The first step is to split a linear movement from (x, y, z) to (x', y', z') into many discrete segments. To this end, the amount of time the move would take at a given speed is calculated, and the value delta_segments_per_second is used to calculate the number of segments used.

This is done in the function prepare_move_delta in the file Marlin_main.cpp. The endpoints of each of these segments is then passed to the function calculate_delta:

void calculate_delta(float cartesian[3]) {
    //reverse kinematics.
    // Perform reversed kinematics, and place results in delta[3]
    // The maths and first version has been done by QHARLEY . Integrated into masterbranch 06/2014 and slightly restructured by Joachim Cerny in June 2014

    float SCARA_pos[2];
    static float SCARA_C2, SCARA_S2, SCARA_K1, SCARA_K2, SCARA_theta, SCARA_psi;

    SCARA_pos[X_AXIS] = cartesian[X_AXIS] * axis_scaling[X_AXIS] - SCARA_offset_x;  //Translate SCARA to standard X Y
    SCARA_pos[Y_AXIS] = cartesian[Y_AXIS] * axis_scaling[Y_AXIS] - SCARA_offset_y;  // With scaling factor.

    #if (Linkage_1 == Linkage_2)
      SCARA_C2 = ((sq(SCARA_pos[X_AXIS]) + sq(SCARA_pos[Y_AXIS])) / (2 * (float)L1_2)) - 1;
    #else
      SCARA_C2 = (sq(SCARA_pos[X_AXIS]) + sq(SCARA_pos[Y_AXIS]) - (float)L1_2 - (float)L2_2) / 45000;
    #endif

    SCARA_S2 = sqrt(1 - sq(SCARA_C2));

    SCARA_K1 = Linkage_1 + Linkage_2 * SCARA_C2;
    SCARA_K2 = Linkage_2 * SCARA_S2;

    SCARA_theta = (atan2(SCARA_pos[X_AXIS], SCARA_pos[Y_AXIS]) - atan2(SCARA_K1, SCARA_K2)) * -1;
    SCARA_psi = atan2(SCARA_S2, SCARA_C2);

    delta[X_AXIS] = SCARA_theta * SCARA_RAD2DEG;  // Multiply by 180/Pi  -  theta is support arm angle
    delta[Y_AXIS] = (SCARA_theta + SCARA_psi) * SCARA_RAD2DEG;  //       -  equal to sub arm angle (inverted motor)
    delta[Z_AXIS] = cartesian[Z_AXIS];
}

This function takes care of the delta geometry and calculations needed to convert the (x,y,z) coordinates of the segment endpoints to corresponding positions for the carriages. The translated coordinates are then passed to plan_buffer_line, which calculates the steps needed for each stepper motor and actually makes these steps happen.

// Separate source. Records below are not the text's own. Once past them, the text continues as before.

-- ==== Sys2Proof/Laws/State.lean ====
section
/-! SUPPORT. What each update of the device leaves alone: one lemma for each update and each field of `Dev` that
it does not write, true by unfolding, and the lookups of the elements after an update. -/

namespace Sys2Proof.Machine

/-! ### `Dev.setReg` -/

@[simp] theorem Dev.setReg_now (d : Dev) (r : RegName) (i : Nat) (w : Word) : (d.setReg r i w).now = d.now := rfl
@[simp] theorem Dev.setReg_free (d : Dev) (r : RegName) (i : Nat) (w : Word) : (d.setReg r i w).free = d.free := rfl
@[simp] theorem Dev.setReg_emitted (d : Dev) (r : RegName) (i : Nat) (w : Word) : (d.setReg r i w).emitted = d.emitted := rfl
@[simp] theorem Dev.setReg_sets (d : Dev) (r : RegName) (i : Nat) (w : Word) : (d.setReg r i w).sets = d.sets := rfl
@[simp] theorem Dev.setReg_ev (d : Dev) (r : RegName) (i : Nat) (w : Word) : (d.setReg r i w).ev = d.ev := rfl
@[simp] theorem Dev.setReg_clk (d : Dev) (r : RegName) (i : Nat) (w : Word) : (d.setReg r i w).clk = d.clk := rfl
@[simp] theorem Dev.setReg_tim (d : Dev) (r : RegName) (i : Nat) (w : Word) : (d.setReg r i w).tim = d.tim := rfl
@[simp] theorem Dev.setReg_start (d : Dev) (r : RegName) (i : Nat) (w : Word) : (d.setReg r i w).start = d.start := rfl
@[simp] theorem Dev.setReg_ports (d : Dev) (r : RegName) (i : Nat) (w : Word) : (d.setReg r i w).ports = d.ports := rfl
@[simp] theorem Dev.setReg_svr (d : Dev) (r : RegName) (i : Nat) (w : Word) : (d.setReg r i w).svr = d.svr := rfl
@[simp] theorem Dev.setReg_recs (d : Dev) (r : RegName) (i : Nat) (w : Word) : (d.setReg r i w).recs = d.recs := rfl
@[simp] theorem Dev.setReg_seq (d : Dev) (r : RegName) (i : Nat) (w : Word) : (d.setReg r i w).seq = d.seq := rfl
@[simp] theorem Dev.setReg_stamp (d : Dev) (r : RegName) (i : Nat) (w : Word) : (d.setReg r i w).stamp = d.stamp := rfl
@[simp] theorem Dev.setReg_cctData (d : Dev) (r : RegName) (i : Nat) (w : Word) : (d.setReg r i w).cctData = d.cctData := rfl
@[simp] theorem Dev.setReg_coolCtl (d : Dev) (r : RegName) (i : Nat) (w : Word) : (d.setReg r i w).coolCtl = d.coolCtl := rfl
@[simp] theorem Dev.setReg_planes (d : Dev) (r : RegName) (i : Nat) (w : Word) : (d.setReg r i w).planes = d.planes := rfl
@[simp] theorem Dev.setReg_outs (d : Dev) (r : RegName) (i : Nat) (w : Word) : (d.setReg r i w).outs = d.outs := rfl
@[simp] theorem Dev.setReg_startQ (d : Dev) (r : RegName) (i : Nat) (w : Word) : (d.setReg r i w).startQ = d.startQ := rfl
@[simp] theorem Dev.setReg_startAt (d : Dev) (r : RegName) (i : Nat) (w : Word) : (d.setReg r i w).startAt = d.startAt := rfl
@[simp] theorem Dev.setReg_ins (d : Dev) (r : RegName) (i : Nat) (w : Word) : (d.setReg r i w).ins = d.ins := rfl
@[simp] theorem Dev.setReg_lanes (d : Dev) (r : RegName) (i : Nat) (w : Word) : (d.setReg r i w).lanes = d.lanes := rfl
@[simp] theorem Dev.setReg_ldr (d : Dev) (r : RegName) (i : Nat) (w : Word) : (d.setReg r i w).ldr = d.ldr := rfl
@[simp] theorem Dev.setReg_key (d : Dev) (r : RegName) (i : Nat) (w : Word) : (d.setReg r i w).key = d.key := rfl
@[simp] theorem Dev.setReg_cmx (d : Dev) (r : RegName) (i : Nat) (w : Word) : (d.setReg r i w).cmx = d.cmx := rfl

/-! ### `Dev.wr` -/

@[simp] theorem Dev.wr_now (d : Dev) (f : Field) (v i : Nat) : (d.wr f v i).now = d.now := rfl
@[simp] theorem Dev.wr_free (d : Dev) (f : Field) (v i : Nat) : (d.wr f v i).free = d.free := rfl
@[simp] theorem Dev.wr_emitted (d : Dev) (f : Field) (v i : Nat) : (d.wr f v i).emitted = d.emitted := rfl
@[simp] theorem Dev.wr_sets (d : Dev) (f : Field) (v i : Nat) : (d.wr f v i).sets = d.sets := rfl
@[simp] theorem Dev.wr_ev (d : Dev) (f : Field) (v i : Nat) : (d.wr f v i).ev = d.ev := rfl
@[simp] theorem Dev.wr_clk (d : Dev) (f : Field) (v i : Nat) : (d.wr f v i).clk = d.clk := rfl
@[simp] theorem Dev.wr_tim (d : Dev) (f : Field) (v i : Nat) : (d.wr f v i).tim = d.tim := rfl
@[simp] theorem Dev.wr_start (d : Dev) (f : Field) (v i : Nat) : (d.wr f v i).start = d.start := rfl
@[simp] theorem Dev.wr_ports (d : Dev) (f : Field) (v i : Nat) : (d.wr f v i).ports = d.ports := rfl
@[simp] theorem Dev.wr_svr (d : Dev) (f : Field) (v i : Nat) : (d.wr f v i).svr = d.svr := rfl
@[simp] theorem Dev.wr_recs (d : Dev) (f : Field) (v i : Nat) : (d.wr f v i).recs = d.recs := rfl
@[simp] theorem Dev.wr_seq (d : Dev) (f : Field) (v i : Nat) : (d.wr f v i).seq = d.seq := rfl
@[simp] theorem Dev.wr_stamp (d : Dev) (f : Field) (v i : Nat) : (d.wr f v i).stamp = d.stamp := rfl
@[simp] theorem Dev.wr_cctData (d : Dev) (f : Field) (v i : Nat) : (d.wr f v i).cctData = d.cctData := rfl
@[simp] theorem Dev.wr_coolCtl (d : Dev) (f : Field) (v i : Nat) : (d.wr f v i).coolCtl = d.coolCtl := rfl
@[simp] theorem Dev.wr_planes (d : Dev) (f : Field) (v i : Nat) : (d.wr f v i).planes = d.planes := rfl
@[simp] theorem Dev.wr_outs (d : Dev) (f : Field) (v i : Nat) : (d.wr f v i).outs = d.outs := rfl
@[simp] theorem Dev.wr_startQ (d : Dev) (f : Field) (v i : Nat) : (d.wr f v i).startQ = d.startQ := rfl
@[simp] theorem Dev.wr_startAt (d : Dev) (f : Field) (v i : Nat) : (d.wr f v i).startAt = d.startAt := rfl
@[simp] theorem Dev.wr_ins (d : Dev) (f : Field) (v i : Nat) : (d.wr f v i).ins = d.ins := rfl
@[simp] theorem Dev.wr_lanes (d : Dev) (f : Field) (v i : Nat) : (d.wr f v i).lanes = d.lanes := rfl
@[simp] theorem Dev.wr_ldr (d : Dev) (f : Field) (v i : Nat) : (d.wr f v i).ldr = d.ldr := rfl
@[simp] theorem Dev.wr_key (d : Dev) (f : Field) (v i : Nat) : (d.wr f v i).key = d.key := rfl
@[simp] theorem Dev.wr_cmx (d : Dev) (f : Field) (v i : Nat) : (d.wr f v i).cmx = d.cmx := rfl

/-! ### `Dev.modLane` -/

@[simp] theorem Dev.modLane_now (d : Dev) (n : Nat) (f : Lane → Lane) : (d.modLane n f).now = d.now := rfl
@[simp] theorem Dev.modLane_free (d : Dev) (n : Nat) (f : Lane → Lane) : (d.modLane n f).free = d.free := rfl
@[simp] theorem Dev.modLane_regs (d : Dev) (n : Nat) (f : Lane → Lane) : (d.modLane n f).regs = d.regs := rfl
@[simp] theorem Dev.modLane_emitted (d : Dev) (n : Nat) (f : Lane → Lane) : (d.modLane n f).emitted = d.emitted := rfl
@[simp] theorem Dev.modLane_sets (d : Dev) (n : Nat) (f : Lane → Lane) : (d.modLane n f).sets = d.sets := rfl
@[simp] theorem Dev.modLane_ev (d : Dev) (n : Nat) (f : Lane → Lane) : (d.modLane n f).ev = d.ev := rfl
@[simp] theorem Dev.modLane_clk (d : Dev) (n : Nat) (f : Lane → Lane) : (d.modLane n f).clk = d.clk := rfl
@[simp] theorem Dev.modLane_tim (d : Dev) (n : Nat) (f : Lane → Lane) : (d.modLane n f).tim = d.tim := rfl
@[simp] theorem Dev.modLane_start (d : Dev) (n : Nat) (f : Lane → Lane) : (d.modLane n f).start = d.start := rfl
@[simp] theorem Dev.modLane_ports (d : Dev) (n : Nat) (f : Lane → Lane) : (d.modLane n f).ports = d.ports := rfl
@[simp] theorem Dev.modLane_svr (d : Dev) (n : Nat) (f : Lane → Lane) : (d.modLane n f).svr = d.svr := rfl
@[simp] theorem Dev.modLane_recs (d : Dev) (n : Nat) (f : Lane → Lane) : (d.modLane n f).recs = d.recs := rfl
@[simp] theorem Dev.modLane_seq (d : Dev) (n : Nat) (f : Lane → Lane) : (d.modLane n f).seq = d.seq := rfl
@[simp] theorem Dev.modLane_stamp (d : Dev) (n : Nat) (f : Lane → Lane) : (d.modLane n f).stamp = d.stamp := rfl
@[simp] theorem Dev.modLane_cctData (d : Dev) (n : Nat) (f : Lane → Lane) : (d.modLane n f).cctData = d.cctData := rfl
@[simp] theorem Dev.modLane_coolCtl (d : Dev) (n : Nat) (f : Lane → Lane) : (d.modLane n f).coolCtl = d.coolCtl := rfl
@[simp] theorem Dev.modLane_planes (d : Dev) (n : Nat) (f : Lane → Lane) : (d.modLane n f).planes = d.planes := rfl
@[simp] theorem Dev.modLane_outs (d : Dev) (n : Nat) (f : Lane → Lane) : (d.modLane n f).outs = d.outs := rfl
@[simp] theorem Dev.modLane_startQ (d : Dev) (n : Nat) (f : Lane → Lane) : (d.modLane n f).startQ = d.startQ := rfl
@[simp] theorem Dev.modLane_startAt (d : Dev) (n : Nat) (f : Lane → Lane) : (d.modLane n f).startAt = d.startAt := rfl
@[simp] theorem Dev.modLane_ins (d : Dev) (n : Nat) (f : Lane → Lane) : (d.modLane n f).ins = d.ins := rfl
@[simp] theorem Dev.modLane_ldr (d : Dev) (n : Nat) (f : Lane → Lane) : (d.modLane n f).ldr = d.ldr := rfl
@[simp] theorem Dev.modLane_key (d : Dev) (n : Nat) (f : Lane → Lane) : (d.modLane n f).key = d.key := rfl
@[simp] theorem Dev.modLane_cmx (d : Dev) (n : Nat) (f : Lane → Lane) : (d.modLane n f).cmx = d.cmx := rfl

/-! ### `Dev.modIn` -/

@[simp] theorem Dev.modIn_now (d : Dev) (n : Nat) (f : InSlot → InSlot) : (d.modIn n f).now = d.now := rfl
@[simp] theorem Dev.modIn_free (d : Dev) (n : Nat) (f : InSlot → InSlot) : (d.modIn n f).free = d.free := rfl
@[simp] theorem Dev.modIn_regs (d : Dev) (n : Nat) (f : InSlot → InSlot) : (d.modIn n f).regs = d.regs := rfl
@[simp] theorem Dev.modIn_emitted (d : Dev) (n : Nat) (f : InSlot → InSlot) : (d.modIn n f).emitted = d.emitted := rfl
@[simp] theorem Dev.modIn_sets (d : Dev) (n : Nat) (f : InSlot → InSlot) : (d.modIn n f).sets = d.sets := rfl
@[simp] theorem Dev.modIn_ev (d : Dev) (n : Nat) (f : InSlot → InSlot) : (d.modIn n f).ev = d.ev := rfl
@[simp] theorem Dev.modIn_clk (d : Dev) (n : Nat) (f : InSlot → InSlot) : (d.modIn n f).clk = d.clk := rfl
@[simp] theorem Dev.modIn_tim (d : Dev) (n : Nat) (f : InSlot → InSlot) : (d.modIn n f).tim = d.tim := rfl
@[simp] theorem Dev.modIn_start (d : Dev) (n : Nat) (f : InSlot → InSlot) : (d.modIn n f).start = d.start := rfl
@[simp] theorem Dev.modIn_ports (d : Dev) (n : Nat) (f : InSlot → InSlot) : (d.modIn n f).ports = d.ports := rfl
@[simp] theorem Dev.modIn_svr (d : Dev) (n : Nat) (f : InSlot → InSlot) : (d.modIn n f).svr = d.svr := rfl
@[simp] theorem Dev.modIn_recs (d : Dev) (n : Nat) (f : InSlot → InSlot) : (d.modIn n f).recs = d.recs := rfl
@[simp] theorem Dev.modIn_seq (d : Dev) (n : Nat) (f : InSlot → InSlot) : (d.modIn n f).seq = d.seq := rfl
@[simp] theorem Dev.modIn_stamp (d : Dev) (n : Nat) (f : InSlot → InSlot) : (d.modIn n f).stamp = d.stamp := rfl
@[simp] theorem Dev.modIn_cctData (d : Dev) (n : Nat) (f : InSlot → InSlot) : (d.modIn n f).cctData = d.cctData := rfl
@[simp] theorem Dev.modIn_coolCtl (d : Dev) (n : Nat) (f : InSlot → InSlot) : (d.modIn n f).coolCtl = d.coolCtl := rfl
@[simp] theorem Dev.modIn_planes (d : Dev) (n : Nat) (f : InSlot → InSlot) : (d.modIn n f).planes = d.planes := rfl
@[simp] theorem Dev.modIn_outs (d : Dev) (n : Nat) (f : InSlot → InSlot) : (d.modIn n f).outs = d.outs := rfl
@[simp] theorem Dev.modIn_startQ (d : Dev) (n : Nat) (f : InSlot → InSlot) : (d.modIn n f).startQ = d.startQ := rfl
@[simp] theorem Dev.modIn_startAt (d : Dev) (n : Nat) (f : InSlot → InSlot) : (d.modIn n f).startAt = d.startAt := rfl
@[simp] theorem Dev.modIn_lanes (d : Dev) (n : Nat) (f : InSlot → InSlot) : (d.modIn n f).lanes = d.lanes := rfl
@[simp] theorem Dev.modIn_ldr (d : Dev) (n : Nat) (f : InSlot → InSlot) : (d.modIn n f).ldr = d.ldr := rfl
@[simp] theorem Dev.modIn_key (d : Dev) (n : Nat) (f : InSlot → InSlot) : (d.modIn n f).key = d.key := rfl
@[simp] theorem Dev.modIn_cmx (d : Dev) (n : Nat) (f : InSlot → InSlot) : (d.modIn n f).cmx = d.cmx := rfl

/-! ### `Dev.modOut` -/

@[simp] theorem Dev.modOut_now (d : Dev) (n : Nat) (f : Out → Out) : (d.modOut n f).now = d.now := rfl
@[simp] theorem Dev.modOut_free (d : Dev) (n : Nat) (f : Out → Out) : (d.modOut n f).free = d.free := rfl
@[simp] theorem Dev.modOut_regs (d : Dev) (n : Nat) (f : Out → Out) : (d.modOut n f).regs = d.regs := rfl
@[simp] theorem Dev.modOut_emitted (d : Dev) (n : Nat) (f : Out → Out) : (d.modOut n f).emitted = d.emitted := rfl
@[simp] theorem Dev.modOut_sets (d : Dev) (n : Nat) (f : Out → Out) : (d.modOut n f).sets = d.sets := rfl
@[simp] theorem Dev.modOut_ev (d : Dev) (n : Nat) (f : Out → Out) : (d.modOut n f).ev = d.ev := rfl
@[simp] theorem Dev.modOut_clk (d : Dev) (n : Nat) (f : Out → Out) : (d.modOut n f).clk = d.clk := rfl
@[simp] theorem Dev.modOut_tim (d : Dev) (n : Nat) (f : Out → Out) : (d.modOut n f).tim = d.tim := rfl
@[simp] theorem Dev.modOut_start (d : Dev) (n : Nat) (f : Out → Out) : (d.modOut n f).start = d.start := rfl
@[simp] theorem Dev.modOut_ports (d : Dev) (n : Nat) (f : Out → Out) : (d.modOut n f).ports = d.ports := rfl
@[simp] theorem Dev.modOut_svr (d : Dev) (n : Nat) (f : Out → Out) : (d.modOut n f).svr = d.svr := rfl
@[simp] theorem Dev.modOut_recs (d : Dev) (n : Nat) (f : Out → Out) : (d.modOut n f).recs = d.recs := rfl
@[simp] theorem Dev.modOut_seq (d : Dev) (n : Nat) (f : Out → Out) : (d.modOut n f).seq = d.seq := rfl
@[simp] theorem Dev.modOut_stamp (d : Dev) (n : Nat) (f : Out → Out) : (d.modOut n f).stamp = d.stamp := rfl
@[simp] theorem Dev.modOut_cctData (d : Dev) (n : Nat) (f : Out → Out) : (d.modOut n f).cctData = d.cctData := rfl
@[simp] theorem Dev.modOut_coolCtl (d : Dev) (n : Nat) (f : Out → Out) : (d.modOut n f).coolCtl = d.coolCtl := rfl
@[simp] theorem Dev.modOut_planes (d : Dev) (n : Nat) (f : Out → Out) : (d.modOut n f).planes = d.planes := rfl
@[simp] theorem Dev.modOut_startQ (d : Dev) (n : Nat) (f : Out → Out) : (d.modOut n f).startQ = d.startQ := rfl
@[simp] theorem Dev.modOut_startAt (d : Dev) (n : Nat) (f : Out → Out) : (d.modOut n f).startAt = d.startAt := rfl
@[simp] theorem Dev.modOut_ins (d : Dev) (n : Nat) (f : Out → Out) : (d.modOut n f).ins = d.ins := rfl
@[simp] theorem Dev.modOut_lanes (d : Dev) (n : Nat) (f : Out → Out) : (d.modOut n f).lanes = d.lanes := rfl
@[simp] theorem Dev.modOut_ldr (d : Dev) (n : Nat) (f : Out → Out) : (d.modOut n f).ldr = d.ldr := rfl
@[simp] theorem Dev.modOut_key (d : Dev) (n : Nat) (f : Out → Out) : (d.modOut n f).key = d.key := rfl
@[simp] theorem Dev.modOut_cmx (d : Dev) (n : Nat) (f : Out → Out) : (d.modOut n f).cmx = d.cmx := rfl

The exact kinematics used in this function are explained in much more detail at the Marlin github.

What is important to note is that plan_buffer_line moves the carriages linearly, and the printhead thus describes an arc and not a straight line. A straight line move is thus approximated by many small arcs.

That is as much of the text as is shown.